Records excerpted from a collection

-- ==== Sys2Proof/Certificates/Slice0/Obligations.lean ====
section
/-!
DEFINITION. The statements for the provers. Each says which rules of the spec it formalises; a clause that rests on a
choice of the model names the log entry.
-/

open Sys2Proof Sys2Proof.Machine


/-! ### The block -/

/-- A step runs the command at the front of the queue, on the state with the rest of the queue. -/
def Obligations.StepRunsFrontCommand : Prop :=
  ∀ (c : Instr) (s : State), step { s with pending := c :: s.pending } = exec c s

/-- A step on an empty queue lets time pass and does nothing else (the model's choice, log 14): the domain counts of 17
R512 may advance, but only where the domain's clock runs; TOKEN_WAIT and RUN_TOKEN_WAIT of 10 R285 and the steps that a
WAIT has spent of its timeout may advance, but not those of a parked engine (15 R476); the windows of the alarms and of the
ports are over; and every other piece of state keeps its value. -/
def Obligations.EmptyQueueOnlyPassesTime : Prop :=
  ∀ s : State, s.pending = [] →
    ∃ w : Work, step s = .next { s with work := w } ∧
      w = { s.work with engines := w.engines, logs := w.logs, fabric := w.fabric, freeIx := s.work.freeIx + 1 } ∧
      w.logs = { s.work.logs with domainCounts := w.logs.domainCounts, alarmWindow := 0 } ∧
      w.fabric = { s.work.fabric with ports := s.work.fabric.ports.map (fun p => { p with c0Window := 0 }) } ∧
      (∀ d, clockRuns s.hub s.work d = false → w.logs.domainCounts[d]? = s.work.logs.domainCounts[d]?) ∧
      (∀ e, working s.hub s.work e = false → w.engine e = s.work.engine e) ∧
      (∀ e, w.engine e = { s.work.engine e with streams := (w.engine e).streams, ops := (w.engine e).ops } ∧
        (∀ q, ∃ a b : Word, w.stream e q = { s.work.stream e q with tokenWait := a, runTokenWait := b }) ∧
        (w.engine e).ops.length = (s.work.engine e).ops.length ∧
        ∀ (i : Nat) (o : Op), (s.work.engine e).ops[i]? = some o →
          (∃ (p : WaitP) (n : Word), o.kind = .wait p ∧
            (w.engine e).ops[i]? = some { o with kind := .wait { p with spent := n } }) ∨
          (w.engine e).ops[i]? = some o)

/-- No command adds to the queue of waiting commands or takes one from it: only a step does. -/
def Obligations.CommandsLeaveTheQueue : Prop :=
  ∀ (c : Instr) (s t : State), exec c s = .next t → t.pending = s.pending

/-- A command of engines, update, coherence, copier, collectives or fabric changes neither identity nor firmware, safety
and security state. -/
def Obligations.WorkCommandsKeepHub : Prop :=
  ∀ (c : Instr) (s t : State), workCommand c = true → exec c s = .next t → t.hub = s.hub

Instructions for the task
Return the lines above that include the string "some".

Exercise result
        ∀ (i : Nat) (o : Op), (s.work.engine e).ops[i]? = some o →
            (w.engine e).ops[i]? = some { o with kind := .wait { p with spent := n } }) ∨
          (w.engine e).ops[i]? = some o)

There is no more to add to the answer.